Явный наружный брак он откладывал: косой шов, разошедшуюся закатку, глухой на простук корпус. На короба внешне целых партий, которые округ предписал пропускать по наружному осмотру, ставил мету, а в журнал заносил всё, чего по наружности проверить было нельзя.
В дверь сарая сунулся артельный, Брюханова человек, в добром полушубке, румяный с мороза, и заговорил весело – как говорят с тем, от кого худого не ждут:
– Вашбродь, ты помечай побойчей, а? Состав к ночи подают, нам бы догрузить засветло. Кузьма Саввич серчать будут. – Он скользнул глазом по навалу, по мете на коробах и ничего в той мете не прочёл, кроме того, что дело идёт. – Ишь, наклеймил-то, гора целая. Спорое нынче дело, грех жаловаться. Война.

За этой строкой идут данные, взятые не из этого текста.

-- ==== Sys2Proof/Machine/Float.lean ====
section
/-! DEFINITION. The FP32 and packed instructions (R69, R77, R362, R421) and the conversions between formats
(R72-R75, R353-R355, R420, R470). -/
namespace Sys2Proof.Machine
open Sys2Proof

/-- A pattern and its flags as a register word. -/
def asWord (r : Nat × Flags) : Word × Flags := (BitVec.ofNat 32 r.1, r.2)

/-- The comparison of FCMP by condition (R365). -/
def fcmpHolds (c : Nat) (a b : Word) : Bool :=
  let r := vcmp (valOf fp32 a.toNat) (valOf fp32 b.toNat)
  match c with
  | 0 => r == some .eq
  | 1 => r != some .eq
  | 2 => r == some .lt
  | 3 => r == some .lt || r == some .eq
  | 4 => r == some .gt
  | 5 => r == some .gt || r == some .eq
  | 6 => r == none
  | _ => r != none

/-- The class bit of FCLASS (R364). -/
def fclassW (a : Word) : Word :=
  match valOf fp32 a.toNat with
  | .nan => 256
  | .inf n => if n then 1 else 128
  | .zero n => if n then 8 else 16
  | .fin n m e => if tiny fp32 m e then (if n then 4 else 32) else (if n then 2 else 64)

/-- Rounding to an integral value (R373). -/
def frndW (mode : RMode) (a : Word) : Word × Flags :=
  match valOf fp32 a.toNat with
  | .nan => (0x7FC00000, 0)
  | .inf _ => (a, 0)
  | .zero _ => (a, 0)
  | .fin n m e =>
    let (k, inexact) := roundInt mode n m e
    let v := if k == 0 then Val.zero n else .fin n k 0
    (BitVec.ofNat 32 (roundTo fp32 .rne false v).1, if inexact then fNX else 0)

/-- Sub-element k of a packed register (R76). -/
def subEl (w k : Nat) (x : Word) : Nat := bits x.toNat (w * k) w
/-- A packed result: each sub-element alone, the flags together (R77). -/
def packed (w : Nat) (f : Nat → Nat × Flags) : Word × Flags :=
  (BitVec.ofNat 32 ((List.range (32 / w)).foldl (fun r k => r + (f k).1 * 2 ^ (w * k)) 0),
   (List.range (32 / w)).foldl (fun r k => r ||| (f k).2) 0)
/-- The rounding mode of the packed pipes (R421). -/
def pmode (rz : Bool) : RMode := if rz then .rz else .rne
/-- A packed operation of two operands. -/
def packed2 (t : BitVec 2) (f : Fmt → Nat → Nat → Nat × Flags) (a b : Word) : Word × Flags :=
  let (fm, w) := packFmt t
  packed w fun k => f fm (subEl w k a) (subEl w k b)
/-- A packed operation of three operands. -/
def packed3 (t : BitVec 2) (f : Fmt → Nat → Nat → Nat → Nat × Flags) (a b c : Word) : Word × Flags :=
  let (fm, w) := packFmt t
  packed w fun k => f fm (subEl w k a) (subEl w k b) (subEl w k c)

/-- The integer range of CVT's destinations (R73). -/
def cvtInt (signed : Bool) (mode : RMode) (v : Val) : Word × Flags :=
  let hi : Int := if signed then 0x7FFFFFFF else 0xFFFFFFFF
  let lo : Int := if signed then -0x80000000 else 0
  match v with
  | .nan => (0, fNV)
  | .inf n => (word (if n then lo else hi), fNV)
  | .zero _ => (0, 0)
  | .fin n m e =>
    let (k, inexact) := roundInt mode n m e
    let x : Int := if n then -(k : Int) else k
    if hi < x then (word hi, fNV) else if x < lo then (word lo, fNV)
    else (word x, if inexact then fNX else 0)

/-- FP32 to E8M0 (R74). -/
def cvtE8m0 (mode : RMode) (v : Val) : Word × Flags :=
  match v with
  | .fin _ m e =>
    let p : Int := (Nat.log2 m : Int) + e
    let exact := m == 2 ^ Nat.log2 m
    let up := match mode with
      | .ru => !exact
      | .rne => 3 * 2 ^ Nat.log2 m ≤ 2 * m
      | _ => false
    let q := if up then p + 1 else p
    if q < -127 then (0, fUF ||| fNX)
    else if 127 < q then (0xFE, fOF ||| fNX)
    else (word (q + 127), if exact then 0 else fNX)
  | _ => (0xFF, fNV)

/-- E8M0 to FP32 (R74). -/
def fromE8m0 (x : Nat) : Word :=
  if x == 0xFF then 0x7FC00000
  else BitVec.ofNat 32 (roundTo fp32 .rne false (.fin false 1 ((x : Int) - 127))).1

/-- CVT of one source element (R72-R74, R354). -/
def cvtW (df sf : BitVec 4) (rm : BitVec 2) (sat : Bool) (k : BitVec 3) (a : Word) : Word × Flags :=
  let w := cvtWidth sf
  let x := bits a.toNat (w * k.toNat) w
  let mode := rmode rm
  let v : Val := match sf.toNat with
    | 7 => valInt (sext x 32) 0 false
    | 8 => valInt x 0 false
    | n => valOf (cvtFmt n) x
  match df.toNat with
  | 7 => cvtInt true mode v
  | 8 => cvtInt false mode v
  | 6 => cvtE8m0 mode v
  | n => if sf == 6 then (fromE8m0 x, 0) else asWord (roundTo (cvtFmt n) mode sat v)

/-- CVTSR: the value kept toward zero or taken away from zero by 32 random bits (R75). -/
def cvtsrW (f : Fmt) (sat : Bool) (a rbits : Word) : Word × Flags :=
  match valOf fp32 a.toNat with
  | .fin neg m e =>
    let (lo, inexact) := roundMag f .rz neg m e
    if !inexact then asWord (roundTo f .rne sat (.fin neg m e))
    else
      let top : Int := (Nat.log2 m : Int) + e
      let q : Int := max (top - (f.m : Int)) f.qmin
      let sh := (q - e).toNat
      let d := ((m % 2 ^ sh) <<< 32) >>> sh
      let mag := if rbits.toNat < d then lo + 1 else lo
      if mag ≤ f.max then asWord (patOf f neg mag, if tiny f m e then fUF ||| fNX else fNX)
      else (BitVec.ofNat 32 (overflowPat f .rne sat neg), fOF ||| fNX)
  | v => asWord (roundTo f .rne sat v)

/-- PACK: two FP32 values into sub-elements, the others from the prior register for the four-element types (R420). -/
def packW (t : BitVec 2) (sat hi : Bool) (a b prior : Word) : Word × Flags :=
  let (f, w) := packFmt t
  let x0 := roundTo f .rne sat (valOf fp32 a.toNat)
  let x1 := roundTo f .rne sat (valOf fp32 b.toNat)
  let fl := x0.2 ||| x1.2
  if w == 16 then (BitVec.ofNat 32 (x0.1 + x1.1 * 2 ^ 16), fl)
  else
    let y := x0.1 + x1.1 * 2 ^ 8
    (BitVec.ofNat 32 (if hi then bits prior.toNat 0 16 + y * 2 ^ 16 else (prior.toNat >>> 16) * 2 ^ 16 + y), fl)

/-- UNPK of one sub-element (R470). -/
def unpkW (t : BitVec 2) (k : Nat) (a : Word) : Word :=
  let (f, w) := packFmt t
  match valOf f (subEl w k a) with
  | .nan => 0x7FC00000
  | v => BitVec.ofNat 32 (roundTo fp32 .rne false v).1

/-- Floating-point addition (R363). -/
def execFadd (rm : BitVec 2) (d a b : Reg) (s : State) : Host.Outcome State Fault Refusal :=
  fpOp s false d [a.toNat, b.toNat] none fun l => asWord (fAdd fp32 (rmode rm) false (opd l 0).toNat (opd l 1).toNat)
/-- Floating-point addition, of a literal (R363). -/
def execFaddLiteral (rm : BitVec 2) (d a : Reg) (x : Word) (s : State) : Host.Outcome State Fault Refusal :=
  fpOp s false d [a.toNat] none fun l => asWord (fAdd fp32 (rmode rm) false (opd l 0).toNat x.toNat)

/-- Floating-point subtraction (R374). -/
def execFsub (rm : BitVec 2) (d a b : Reg) (s : State) : Host.Outcome State Fault Refusal :=
  fpOp s false d [a.toNat, b.toNat] none fun l => asWord (fSub fp32 (rmode rm) false (opd l 0).toNat (opd l 1).toNat)
/-- Floating-point subtraction, of a literal (R374). -/
def execFsubLiteral (rm : BitVec 2) (d a : Reg) (x : Word) (s : State) : Host.Outcome State Fault Refusal :=
  fpOp s false d [a.toNat] none fun l => asWord (fSub fp32 (rmode rm) false (opd l 0).toNat x.toNat)

/-- Floating-point multiplication (R372). -/
def execFmul (rm : BitVec 2) (d a b : Reg) (s : State) : Host.Outcome State Fault Refusal :=
  fpOp s false d [a.toNat, b.toNat] none fun l => asWord (fMul fp32 (rmode rm) false (opd l 0).toNat (opd l 1).toNat)
/-- Floating-point multiplication, of a literal (R372). -/
def execFmulLiteral (rm : BitVec 2) (d a : Reg) (x : Word) (s : State) : Host.Outcome State Fault Refusal :=
  fpOp s false d [a.toNat] none fun l => asWord (fMul fp32 (rmode rm) false (opd l 0).toNat x.toNat)

/-- The lesser of two FP32 values (R371). -/
def execFmin (d a b : Reg) (s : State) : Host.Outcome State Fault Refusal :=
  fpOp s false d [a.toNat, b.toNat] none fun l => asWord (fMin fp32 (opd l 0).toNat (opd l 1).toNat, 0)
/-- The lesser of two FP32 values, of a literal (R371). -/
def execFminLiteral (d a : Reg) (x : Word) (s : State) : Host.Outcome State Fault Refusal :=
  fpOp s false d [a.toNat] none fun l => asWord (fMin fp32 (opd l 0).toNat x.toNat, 0)

/-- The greater of two FP32 values (R370). -/
def execFmax (d a b : Reg) (s : State) : Host.Outcome State Fault Refusal :=
  fpOp s false d [a.toNat, b.toNat] none fun l => asWord (fMax fp32 (opd l 0).toNat (opd l 1).toNat, 0)
/-- The greater of two FP32 values, of a literal (R370). -/
def execFmaxLiteral (d a : Reg) (x : Word) (s : State) : Host.Outcome State Fault Refusal :=
  fpOp s false d [a.toNat] none fun l => asWord (fMax fp32 (opd l 0).toNat x.toNat, 0)

/-- FP32 comparison: 1 when it holds, else 0 (R365). -/
def execFcmp (c : BitVec 4) (d a b : Reg) (s : State) : Host.Outcome State Fault Refusal :=
  fpOp s (!(Instr.wf (.fcmp c d a b))) d [a.toNat, b.toNat] none fun l => (if fcmpHolds c.toNat (opd l 0) (opd l 1) then 1 else 0, 0)
/-- FP32 comparison: 1 when it holds, else 0, of a literal (R365). -/
def execFcmpLiteral (c : BitVec 4) (d a : Reg) (x : Word) (s : State) : Host.Outcome State Fault Refusal :=
  fpOp s (!(Instr.wf (.fcmpLiteral c d a x))) d [a.toNat] none fun l => (if fcmpHolds c.toNat (opd l 0) x then 1 else 0, 0)

/-- Fused multiply-add, one rounding (R369). -/
def execFfma (rm : BitVec 2) (d a : Reg) (b : Src) (e : Reg) (s : State) : Host.Outcome State Fault Refusal :=
  match b with
  | .reg r => fpOp s false d [a.toNat, r.toNat, e.toNat] none fun l =>
      asWord (fFma fp32 (rmode rm) false (opd l 0).toNat (opd l 1).toNat (opd l 2).toNat)
  | .lit x => fpOp s false d [a.toNat, e.toNat] none fun l => asWord (fFma fp32 (rmode rm) false (opd l 0).toNat x.toNat (opd l 1).toNat)
/-- Classification (R364). -/
def execFclass (d a : Reg) (s : State) : Host.Outcome State Fault Refusal :=
  fpOp s false d [a.toNat] none fun l => (fclassW (opd l 0), 0)
/-- Rounding to an integral value (R373). -/
def execFrnd (rm : BitVec 2) (d a : Reg) (s : State) : Host.Outcome State Fault Refusal :=
  fpOp s false d [a.toNat] none fun l => frndW (rmode rm) (opd l 0)

/-- Packed addition (R422). -/
def execPadd (t : BitVec 2) (sat rz : Bool) (d a b : Reg) (s : State) : Host.Outcome State Fault Refusal :=
  fpOp s false d [a.toNat, b.toNat] none fun l => packed2 t (fun f p q => fAdd f (pmode rz) sat p q) (opd l 0) (opd l 1)
/-- Packed addition, of a literal (R422). -/
def execPaddLiteral (t : BitVec 2) (sat rz : Bool) (d a : Reg) (x : Word) (s : State) : Host.Outcome State Fault Refusal :=
  fpOp s false d [a.toNat] none fun l => packed2 t (fun f p q => fAdd f (pmode rz) sat p q) (opd l 0) x

/-- Packed multiplication (R427). -/
def execPmul (t : BitVec 2) (sat rz : Bool) (d a b : Reg) (s : State) : Host.Outcome State Fault Refusal :=
  fpOp s false d [a.toNat, b.toNat] none fun l => packed2 t (fun f p q => fMul f (pmode rz) sat p q) (opd l 0) (opd l 1)
/-- Packed multiplication, of a literal (R427). -/
def execPmulLiteral (t : BitVec 2) (sat rz : Bool) (d a : Reg) (x : Word) (s : State) : Host.Outcome State Fault Refusal :=
  fpOp s false d [a.toNat] none fun l => packed2 t (fun f p q => fMul f (pmode rz) sat p q) (opd l 0) x

/-- Packed minimum (R426). -/
def execPmin (t : BitVec 2) (d a b : Reg) (s : State) : Host.Outcome State Fault Refusal :=
  fpOp s false d [a.toNat, b.toNat] none fun l => packed2 t (fun f p q => (fMin f p q, 0)) (opd l 0) (opd l 1)
/-- Packed minimum, of a literal (R426). -/
def execPminLiteral (t : BitVec 2) (d a : Reg) (x : Word) (s : State) : Host.Outcome State Fault Refusal :=
  fpOp s false d [a.toNat] none fun l => packed2 t (fun f p q => (fMin f p q, 0)) (opd l 0) x

/-- Packed maximum (R425). -/
def execPmax (t : BitVec 2) (d a b : Reg) (s : State) : Host.Outcome State Fault Refusal :=
  fpOp s false d [a.toNat, b.toNat] none fun l => packed2 t (fun f p q => (fMax f p q, 0)) (opd l 0) (opd l 1)
/-- Packed maximum, of a literal (R425). -/
def execPmaxLiteral (t : BitVec 2) (d a : Reg) (x : Word) (s : State) : Host.Outcome State Fault Refusal :=
  fpOp s false d [a.toNat] none fun l => packed2 t (fun f p q => (fMax f p q, 0)) (opd l 0) x

/-- Packed fused multiply-add (R423). -/
def execPfma (t : BitVec 2) (sat rz : Bool) (d a : Reg) (b : Src) (e : Reg) (s : State) : Host.Outcome State Fault Refusal :=
  match b with
  | .reg r => fpOp s false d [a.toNat, r.toNat, e.toNat] none fun l =>
      packed3 t (fun f p q c => fFma f (pmode rz) sat p q c) (opd l 0) (opd l 1) (opd l 2)
  | .lit x => fpOp s false d [a.toNat, e.toNat] none fun l =>
      packed3 t (fun f p q c => fFma f (pmode rz) sat p q c) (opd l 0) x (opd l 1)
/-- Conversion between formats (R353, R354). -/
def execCvt (df sf : BitVec 4) (rm : BitVec 2) (sat : Bool) (k : BitVec 3) (d a : Reg) (is : Issue) (s : State) : Host.Outcome State Fault Refusal :=
  fpOp s (!(Instr.wf (.cvt df sf rm sat k d a is))) d [a.toNat] (some is) fun l => cvtW df sf rm sat k (opd l 0)
/-- Conversion with stochastic rounding (R75, R355). -/
def execCvtsr (df : BitVec 4) (sat : Bool) (d a e : Reg) (is : Issue) (s : State) : Host.Outcome State Fault Refusal :=
  fpOp s (!(Instr.wf (.cvtsr df sat d a e is))) d [a.toNat, e.toNat] (some is) fun l =>
    cvtsrW (cvtFmt df.toNat) sat (opd l 0) (opd l 1)
/-- Pack two FP32 values; for the four-element types the prior vD is a source whose poison passes (R420). -/
def packOp (t : BitVec 2) (sat hi ill : Bool) (d a : Reg) (b : Src) (s : State) : Host.Outcome State Fault Refusal :=
  let four := 2 ≤ t.toNat
  regOp s { ill := ill, uses := [d.toNat, a.toNat] ++ srcRegs b, hot := a.toNat :: srcRegs b
            srcs := a.toNat :: srcRegs b ++ (if four then [d.toNat] else []), dst := [d.toNat], is := none, script := false
            run := fun l =>
              let y := match b with | .reg _ => opd l 1 | .lit x => x
              let p := l.getLastD (0, false)
              let r := packW t sat hi (opd l 0) y p.1
              ([(r.1, four && p.2)], r.2) }
/-- PACK of two registers (R420). -/
def execPack (t : BitVec 2) (sat hi : Bool) (d a b : Reg) (s : State) : Host.Outcome State Fault Refusal :=
  packOp t sat hi (!(Instr.wf (.pack t sat hi d a b))) d a (.reg b) s
/-- PACK of a register and a literal (R420). -/
def execPackLiteral (t : BitVec 2) (sat hi : Bool) (d a : Reg) (x : Word) (s : State) : Host.Outcome State Fault Refusal :=
  packOp t sat hi (!(Instr.wf (.packLiteral t sat hi d a x))) d a (.lit x) s
/-- Widen two sub-elements (R470). -/
def execUnpk (t : BitVec 2) (hi : Bool) (d a : Reg) (s : State) : Host.Outcome State Fault Refusal :=
  let k := if hi then 2 else 0
  regOp s { ill := !(Instr.wf (.unpk t hi d a)), uses := pairRegs d ++ [a.toNat], hot := [a.toNat], srcs := [a.toNat]
            dst := pairRegs d, is := none, script := false
            run := fun l => (clean [unpkW t k (opd l 0), unpkW t (k + 1) (opd l 0)], 0) }

end Sys2Proof.Machine
end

Хабаров не ответил. Корпус, у которого шов разошёлся на ноготь, отложил в явный брак. Следующая граната снаружи была цела; внутренний запал не проверить, не уничтожив её, – и на короб этой партии он поставил мету. Короб тут же уплыл к двери, в чьи-то ловкие руки, к платформам.
За дощатой стеной, во дворе, шла погрузка, и он, не глядя, слышал её всю: скрип полозьев, окрик старшего, глухой стук коробов о настил платформы. Подводы были Брюханова. Теперь они ходили мимо него свободно: артель оформили через округ, поставщика вписали, ряд пошёл – без его подписи. Он отступил в сторону, а воз и не заметил: катился себе дальше, на погрузку, – туда, где ждали, где затыкали голод чем попало, где брали в руку и не считали.
Был на дворе ещё угол, куда он идти не хотел и всё-таки пошёл. Дальняя, третья печь, у задней стены, – та, что генерал на исходе своей недели отписал ему по бумаге: брать сталь по мере и калить особым заделом, отдельно от вала. Сотня с малым коробок вызревала там под его рукой, от выбора стали до огня, – одно на всю осень дело, какое он держал от начала и до конца, не выпуская ни на единой садке. К нему он и свернул – к последнему, что ещё было целиком его.
Печь стояла мёртвая. Не присадок, не передых между садками – выстужена вхолодную, с выгребенным поддувалом, и тянуло от устья не жаром, а тем нежилым холодом остывшего железа, какого ни с чем не спутаешь. Угля у стены не было. И людей не было.
У соседнего горна возился один оставшийся – подгребал, да не его задел, а валовый. На вопрос, куда делись кочегары с третьей, тот отозвался не сразу и не разгибаясь:
– Свели, вашбродь. С утра ещё. Помощник велел – всех на вал, садка же горит, не до баловства. И уголь туда ж переписали. – Он мотнул головой в сторону валовых горнов, разом виновато и равнодушно. – Ты не серчай. Наше дело подневольное: велят на вал – идём на вал.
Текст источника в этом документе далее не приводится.